Why does my blood pressure monitor inflate twice?

Why does my blood pressure monitor inflate twice main

Home blood pressure monitors (BPM) have changed the way millions of patients deal with COPD or Hypertension. Considering that you use an FDA-cleared device from a reputable brand, the readings should be accurate and reliable. Somehow, automatic blood pressure monitors can sometimes inflate twice and even reach a level of inflation that can become painful.

In this article, we will explain why you may feel that your precious device is acting weird. In most cases, the issues will be easy to resolve. But first, let dig a little bit into the technology and principles at the core of automated blood pressure devices.

How do automatic Blood Pressure Monitors work?

Check the video below to understand the fundamental principles underlying arterial pressure and systolic and diastolic blood pressure.

In a nutshell, systolic blood pressure (the higher number) measures the pressure (in mm of mercury) of the blood flow against the walls of the arteries when the heart beats. Diastolic blood pressure (the lower number) does just the opposite. It is the pressure of the blood between heartbeats when the heart is at rest.

In a study published in 2017, Researchers showed that automatic blood pressure measures were not as accurate as manual ones, especially in ICU settings. Nevertheless, the American Heart Association recommends using automatic Blood Pressure Monitoring devices to monitor your blood pressure at home as long as they are validated and the FDA cleared.

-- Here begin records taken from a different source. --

-- ==== Sys2Proof/Machine/Egress.lean ====
section
/-!
DEFINITION. Nimbus (07_egress_scheduling.md): grants and staging, the choice of the next frame, shapers, gates, received pause, and
what a port's link and enable do to its queues.
-/

namespace Sys2Proof.Machine

/-! ## Settings -/

def State.trig (s : State) (k : Nat) : Trig := tget s.time.trigs k {}
def State.setTrig (s : State) (k : Nat) (v : Trig) : State :=
  { s with time := { s.time with trigs := tset s.time.trigs k {} v } }

/-- LEAD of a class in bytes (R296, R330). -/
def State.leadBytes (s : State) (p : Nat) : Nat :=
  let l := if s.hz then 0 else s.fget F.portSched_LEAD p
  1024 * (if l = 0 then 4 * s.widthOf p else l)

/-- OVH of a port: signed, no less than −64 (R303, R330); 20 in Horizon mode. -/
def State.ovh (s : State) (p : Nat) : Int := if s.hz then 20 else max (-64) (toSigned 8 (s.fget F.portSched_OVH p))

def State.weight (s : State) (p c : Nat) : Nat := if s.hz then 1 else max 1 (s.fget F.qsched_WEIGHT p c)
def State.strict (s : State) (p c : Nat) : Bool := s.flag F.qsched_STRICT p c && !s.hz
def State.gateEn (s : State) (p : Nat) : Bool := s.flag F.gateCfg_GATE_EN p && !s.hz

/-- Ls of a frame of `len` bytes (R303). -/
def State.schedLen (s : State) (p len : Nat) : Nat := (max 1 ((len : Int) + s.ovh p)).toNat

/-- A class is paused by received pause frames (R275). -/
def State.isPaused (s : State) (p c : Nat) : Bool := decide (0 < (s.nc p c).paused)

/-! ## Gates -/

/-- The entries of gate list `b` of a port as (gates, nanoseconds), up to the one with INTERVAL 0 (R317). -/
def State.gateList (s : State) (p b : Nat) : List (Nat × Nat) :=
  let unit := if s.flag (if b = 0 then F.gateCfg_UNIT0 else F.gateCfg_UNIT1) p then 64 else 1
  ((List.range 256).map (fun e => (s.rd .gcl p (256 * b + e)).toNat)).takeWhile (fun w => decide (w / 256 ≠ 0)) |>.map
    (fun w => (w % 256, w / 256 * unit))

def State.operList (s : State) (p : Nat) : List (Nat × Nat) := s.gateList p (s.fget F.gateStatus_OPER p)

/-- The start of entry `k` after the start of its cycle (R318). -/
def entryStart (l : List (Nat × Nat)) (k : Nat) : Nat := ((l.take k).map (fun e => e.2)).sum

/-- The trigger a port's gates follow. -/
def State.gateTrig (s : State) (p : Nat) : Trig := s.trig (s.fget F.gateCfg_TRIG p)

/-- The time from a cycle's start to the next firing, for a periodic trigger: as configured at the start of the running cycle, and before the first
cycle as armed now (R320). [log: DEDUCED 94] -/
def State.cyclePeriod (s : State) (p : Nat) : Option Nat :=
  let per := if s.flag F.gateStatus_STARTED p then (s.np p).cyclePer
    else if (s.gateTrig p).mode = 2 then (s.gateTrig p).period else 0
  if per = 0 then none else some per

/-- The end of a run of entries that starts at entry `k` with bit `c` set, after the cycle start; none when it never closes: a run
that holds the last entry closes at the next firing of a periodic trigger, and never under a one-shot (R320). [log: DEDUCED 94] -/
def State.runEnd (s : State) (p c k : Nat) (l : List (Nat × Nat)) : Option Nat :=
  let n := ((l.drop k).takeWhile (fun e => bitAt e.1 c)).length
  if k + n < l.length then some (entryStart l (k + n))
  else s.cyclePeriod p

/-- MAXWIN[c] (R320): 0 with no window, 0x7FFF_FFFF for one that never closes or is that long. [log: DEDUCED 94] -/
def State.maxWin (s : State) (p c : Nat) : Nat :=
  let l := s.operList p
  ((List.range l.length).filter (fun k => bitAt (nth l k (0, 0)).1 c && (decide (k = 0) || !bitAt (nth l (k - 1) (0, 0)).1 c))).foldl
    (fun m k => max m (match s.runEnd p c k l with
      | none => 0x7FFFFFFF
      | some e => min 0x7FFFFFFF (e - entryStart l k))) 0

/-- The gate of a class is open now (R318, R324). -/
def State.gateOpen (s : State) (p c : Nat) : Bool := !s.gateEn p || bitAt (s.fget F.gateStatus_GATES p) c

/-- When the current window of an open class closes, in PTP nanoseconds; none when it does not (R320). -/
def State.windowClose (s : State) (p c : Nat) : Option Nat :=
  let l := s.operList p
  if s.gateEn p = false ∨ s.flag F.gateStatus_STARTED p = false ∨ l.isEmpty = true then none
  else (s.runEnd p c (s.fget F.gateStatus_CUR_ENTRY p) l).map (fun e => (s.np p).cycle + e)

/-- Bits of a frame on the wire against nanoseconds at a rate in Mb/s: (len + 20) × 8 / R + guard ≤ ns (R321, R322). -/
def fits (len mbps guard ns : Nat) : Bool := decide ((len + 20) * 8000 + guard * mbps ≤ ns * mbps)

/-- The gate admits a frame of `len` bytes chosen now (R321). -/
def State.gateAdmits (s : State) (p c len : Nat) : Bool :=
  s.gateOpen p c && match s.windowClose p c with
    | none => true
    | some t => decide (s.ptpNs ≤ t) && fits len (s.portMbps p) (s.fget F.gateCfg_GUARD_NS p) (t - s.ptpNs)

/-- The next time a closed class opens: a later entry of the cycle before the next periodic firing, or entry 0 at that firing (R325). -/
def State.nextOpen (s : State) (p c : Nat) : Option Nat :=
  let l := s.operList p
  let cur := s.fget F.gateStatus_CUR_ENTRY p
  let b := s.fget F.gateStatus_OPER p
  let l0 := if s.flag F.gateStatus_PENDING p then s.gateList p (1 - b) else l
  let fires := decide ((s.gateTrig p).mode = 2) && s.flag F.trigStatus_ARMED (s.fget F.gateCfg_TRIG p)
  let next := (s.gateTrig p).next
  let later := (List.range l.length).find? (fun k => decide (cur < k) && bitAt (nth l k (0, 0)).1 c)
  match later.map (fun k => (s.np p).cycle + entryStart l k) with
  | some t => if fires && decide (next < t) then (if l0.isEmpty || bitAt (nth l0 0 (0, 0)).1 c then some next else none) else some t
  | none => if fires && (l0.isEmpty || bitAt (nth l0 0 (0, 0)).1 c) then some next else none

/-- The class is gated closed for the grant stage (R325). -/
def State.gatedClosed (s : State) (p c : Nat) : Bool :=
  !s.gateOpen p c && match s.nextOpen p c with
    | none => true
    | some t => decide (s.ptpNs + s.fget F.gateCfg_LEAD_NS p < t)

/-- The comparison of R322 with the head of a class: a frame whose last cell is staged and that exceeds MAXWIN is discarded, and
the next one is compared. -/
def State.headCheck (s : State) (p c n : Nat) : State :=
  match n with
  | 0 => s
  | n + 1 =>
    let v := s.nc p c
    match v.q with
    | [] => s
    | x :: rest =>
      let w := s.maxWin p c
      if s.gateEn p = true ∧ s.isUp p = true ∧ x.last = true ∧ w ≠ 0 ∧ w ≠ 0x7FFFFFFF ∧
          fits x.data.length (s.portMbps p) (s.fget F.gateCfg_GUARD_NS p) w = false then
        ((s.setNc p c { v with q := rest, tag := none }).discardAt p 0x0513 x.m).headCheck p c n
      else s

/-- The comparison for every class of a port. -/
def State.headChecks (s : State) (p : Nat) : State := forN 8 (fun c s => s.headCheck p c (s.nc p c).q.length) s

/-- The other list becomes operational (R324): PENDING clears, EV_GATE_SWAPPED is posted, and heads are compared (R322). -/
def State.gateSwap (s : State) (p : Nat) : State :=
  let b := 1 - s.fget F.gateStatus_OPER p
  (((s.fset F.gateStatus_OPER b p).fset F.gateStatus_PENDING 0 p).post 0x0401 (p + b * 65536)).headChecks p

/-- A cycle of the operational list starts at a firing's time (R318, R324). -/
def State.cycleStart (s : State) (p t : Nat) : State :=
  let l := s.operList p
  let trunc := s.flag F.gateStatus_STARTED p && decide (t < (s.np p).cycle + entryStart l l.length)
  let s1 := s.when trunc (fun s => s.bump .cntGateTrunc (s.tileOf p))
  let s2 := s1.setNp p { s1.np p with cycle := t, cyclePer := if (s.gateTrig p).mode = 2 then (s.gateTrig p).period else 0 }
  let s3 := s2.when (s2.flag F.gateStatus_PENDING p) (fun s => s.gateSwap p)
  let l1 := s3.operList p
  ((s3.fset F.gateStatus_CUR_ENTRY 0 p).fset F.gateStatus_GATES (if l1.isEmpty then 0xFF else (nth l1 0 (0, 0)).1) p).fset
    F.gateStatus_STARTED 1 p

/-- The instances of a register array whose first word is not at its reset value. -/
def State.listed (s : State) (n : RName) : List Nat :=
  (s.r32.filter (fun e => decide (regKey n 0 0 ≤ e.1) && decide (e.1 < regKey n 0 0 + 65536 * 65536))).map
    (fun e => (e.1 - regKey n 0 0) / 65536)

/-- A firing of trigger `k` at time `t` starts a cycle on every port whose gates follow it (R318, R439). -/
def State.gateTrigger (s : State) (k t : Nat) : State :=
  s.each ((s.listed .gateCfg).filter (fun p => s.gateEn p && decide (s.fget F.gateCfg_TRIG p = k))) (fun p s => s.cycleStart p t)

/-- A gate list entry ends and the next one is in force; after the last the states hold (R318, R319). [log: DEDUCED 94] -/
def execGateEdge (p : Nat) (s : State) : Host.Outcome State Fault Refusal :=
  .next (
    let l := s.operList p
    let k := s.fget F.gateStatus_CUR_ENTRY p + 1
    if s.gateEn p = true ∧ s.flag F.gateStatus_STARTED p = true ∧ k < l.length ∧ (s.np p).cycle + entryStart l k ≤ s.ptpNs then
      (s.fset F.gateStatus_CUR_ENTRY k p).fset F.gateStatus_GATES (nth l k (0, 0)).1 p
    else s)

/-- SWAP (R324). -/
def State.swapRequest (s : State) (p : Nat) : State :=
  if s.gateEn p then s.fset F.gateStatus_PENDING 1 p else s.gateSwap p

/-- GATE_EN takes a value (R318, R324): a change opens every gate. -/
def State.gateEnable (s : State) (p : Nat) (on : Bool) : State :=
  if s.flag F.gateCfg_GATE_EN p = on then s
  else (((s.fset F.gateCfg_GATE_EN (b2n on) p).fset F.gateStatus_GATES 0xFF p).fset F.gateStatus_STARTED 0 p).fset
    F.gateStatus_CUR_ENTRY 0 p

def execGateSwapRequest (p : Nat) (s : State) : Host.Outcome State Fault Refusal :=
  .next (s.when (s.tileOn (s.tileOf p)) (fun s => s.swapRequest p))
def execGateEnable (p : Nat) (s : State) : Host.Outcome State Fault Refusal :=
  .next (s.when (s.tileOn (s.tileOf p)) (fun s => s.gateEnable p true))
def execGateDisable (p : Nat) (s : State) : Host.Outcome State Fault Refusal :=
  .next (s.when (s.tileOn (s.tileOf p)) (fun s => s.gateEnable p false))

/-- A write of GATE_CFG: its fields, GATE_EN, then SWAP (R324, R332). -/
def State.gateCfgWrite (s : State) (p : Nat) (v : Word) : State :=
  let s1 := s.wr .gateCfg ((v &&& 0xFFFFFDE#32) ||| (s.rd .gateCfg p &&& 1#32)) p
  let s2 := s1.gateEnable p (bitAt v.toNat 0)
  if bitAt v.toNat 5 then s2.swapRequest p else s2

/-! ## Shapers -/

/-- Rate register, burst register and their fields for bucket `b`: 2c and 2c + 1 of class c, 16 and 17 of the port. -/
def State.bucketCfg (s : State) (p b : Nat) : Nat × Nat × Bool :=
  let c := b / 2
  let r := if b < 16 then (if b % 2 = 0 then s.rd .qshpCir p c else s.rd .qshpPir p c)
    else if b = 16 then s.rd .pshpCir p else s.rd .pshpPir p
  let u := if b < 16 then (if b % 2 = 0 then s.rd .qshpCbs p c else s.rd .qshpPbs p c)
    else if b = 16 then s.rd .pshpCbs p else s.rd .pshpPbs p
  (max 1 (min 3200000 (bits r.toNat 21 0)), bits u.toNat 23 0, bitAt r.toNat 31 && !s.hz)

/-- The increment of a bucket in one CLK_TICK cycle, in 2⁻³² byte (R310, R314). -/
def tickTokens (mbps : Nat) : Nat := mbps * 2 ^ 32 / 3200

/-- The level of a bucket now: full where nothing was taken since it was filled (R310, R313). -/
def State.bucketLevel (s : State) (p b : Nat) : Int :=
  let c := s.bucketCfg p b
  let cap : Int := (c.2.1 * 2 ^ 32 : Nat)
  match tget (s.np p).buckets b none with
  | none => cap
  | some x => min cap (x.level + ((s.time.ticks - x.edge) * tickTokens c.1 : Nat))

/-- A bucket that is on is at 0 or above, or it is off. -/
def State.bucketOk (s : State) (p b : Nat) : Bool := !(s.bucketCfg p b).2.2 || decide (0 ≤ s.bucketLevel p b)

/-- Bytes taken from a bucket that is on, down to −(MAX_FRAME + OVH) (R310); negative bytes are given back (R303). -/
def State.bucketTake (s : State) (p b : Nat) (bytes : Int) : State :=
  if (s.bucketCfg p b).2.2 then
    let cap : Int := ((s.bucketCfg p b).2.1 * 2 ^ 32 : Nat)
    let low : Int := -((s.maxFrame p : Int) + s.ovh p) * (2 ^ 32 : Nat)
    let v := min cap (max low (s.bucketLevel p b - bytes * (2 ^ 32 : Nat)))
    s.setNp p { s.np p with buckets := tset (s.np p).buckets b none (some ⟨v, s.time.ticks⟩) }
  else s

/-- A bucket is full again (R313). -/
def State.bucketFill (s : State) (p b : Nat) : State :=
  s.setNp p { s.np p with buckets := tset (s.np p).buckets b none none }

/-- A shaper register takes a value and its bucket is full (R313): `k` the class, 8 for the port; `r` CIR, PIR, CBS or PBS. -/
def State.shaperWrite (s : State) (p k r : Nat) (v : Word) : State :=
  let rate := v &&& 0x803FFFFF#32
  let burst := v &&& 0xFFFFFF#32
  let s1 := if k < 8 then (match r with
      | 0 => s.wr .qshpCir rate p k
      | 1 => s.wr .qshpPir rate p k
      | 2 => s.wr .qshpCbs burst p k
      | _ => s.wr .qshpPbs burst p k)
    else (match r with
      | 0 => s.wr .pshpCir rate p
      | 1 => s.wr .pshpPir rate p
      | 2 => s.wr .pshpCbs burst p
      | _ => s.wr .pshpPbs burst p)
  s1.bucketFill p (2 * k + r % 2)

def execShaperWrite (p k r : Nat) (v : Word) (s : State) : Host.Outcome State Fault Refusal :=
  .next (s.when (s.tileOn (s.tileOf p)) (fun s => s.shaperWrite p k r v))

/-! ## Staging and grants -/

/-- Bytes a class has staged, and the 256-byte cells they take. -/
def NClass.bytes (v : NClass) : Nat := (v.q.map (fun x => x.data.length)).sum
def NClass.cells (v : NClass) : Nat := (v.q.map (fun x => ceilDiv x.data.length 256)).sum

/-- Cells in use in a tile's staging buffer: staged frames, and the frame each port sends. -/
def State.stgUsed (s : State) (t : Nat) : Nat :=
  ((s.tm.ports.filter (fun e => decide (s.tileOf e.1 = t))).map (fun e =>
    (e.2.cls.map (fun x => x.2.cells)).sum + (e.2.cur.map (fun x => ceilDiv x.data.length 256)).getD 0)).sum

/-- The ports that a mask names for multicast destination `d`: tile `d`, and in Horizon mode destinations 0 and 1 of tile 0 for
lanes 0 to 31 and 32 to 63 (R248, R492). -/
def maskPorts (d m : Nat) : List Nat := ((List.range 32).filter (fun j => bitAt m j)).map (fun j => 32 * d + j)

/-- Staging bytes reserved by outstanding grants toward tile `d` (R296): unicast grants, and granted multicast copies. -/
def State.reservedBytes (s : State) (d : Nat) : Nat :=
  (s.tm.tiles.map (fun b => (b.2.voqs.map (fun e =>
    if 4096 ≤ e.1 then
      (if s.tileOf ((e.1 - 4096) / 8 * 32) = d then (maskPorts ((e.1 - 4096) / 8) e.2.granted).length * s.refBytes b.1 (e.2.head.take 1) else 0)
    else if s.tileOf (e.1 / 8) = d then (e.2.res.map (fun r => r.2)).sum else 0)).sum)).sum

/-- The lead of a class (R296): staged bytes and the bytes granted to its sources and not yet crossed. -/
def State.lead (s : State) (p c : Nat) : Nat :=
  let d := p / 32
  (s.nc p c).bytes + (s.tm.tiles.map (fun b =>
    ((tget b.2.voqs (8 * p + c) {}).res.map (fun r => r.1)).sum +
      (let v := tget b.2.voqs (4096 + 8 * d + c) {}
       if (maskPorts d v.granted).contains p then s.refBytes b.1 (v.head.take 1) else 0))).sum

/-- A tile has staging space for `n` bytes beside its reservations. -/
def State.stgSpace (s : State) (d n : Nat) : Bool :=
  decide (n + s.reservedBytes d + 256 * s.stgUsed d ≤ 2 ^ 20)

Automatic BPMs do not directly measure the systolic and diastolic pressures. Pressure sensors will detect the maximum oscillation of the blood flow against the walls of the arteries, called the Mean Arterial Pressure or MAP for short. The values will be extrapolated using the internal software of the device.

With such precise sensors, automatic BPM can sometimes provide inaccurate readings, become painful or even inflate twice due to three main reasons:

  • Wrong sized cuff,
  • Cuff not properlly located,
  • Arm not adequately positionned.

Reasons for inaccurate reading of double inflation

Wrongly sized cuff

Accurate readings are highly correlated with the size of the cuff. A cuff that is too small will provides incorrectly high results, up to 40 mmHg. The same goes in the opposite direction. A cuff that is too large will show low readings. It may also overload the pump resulting in an error message.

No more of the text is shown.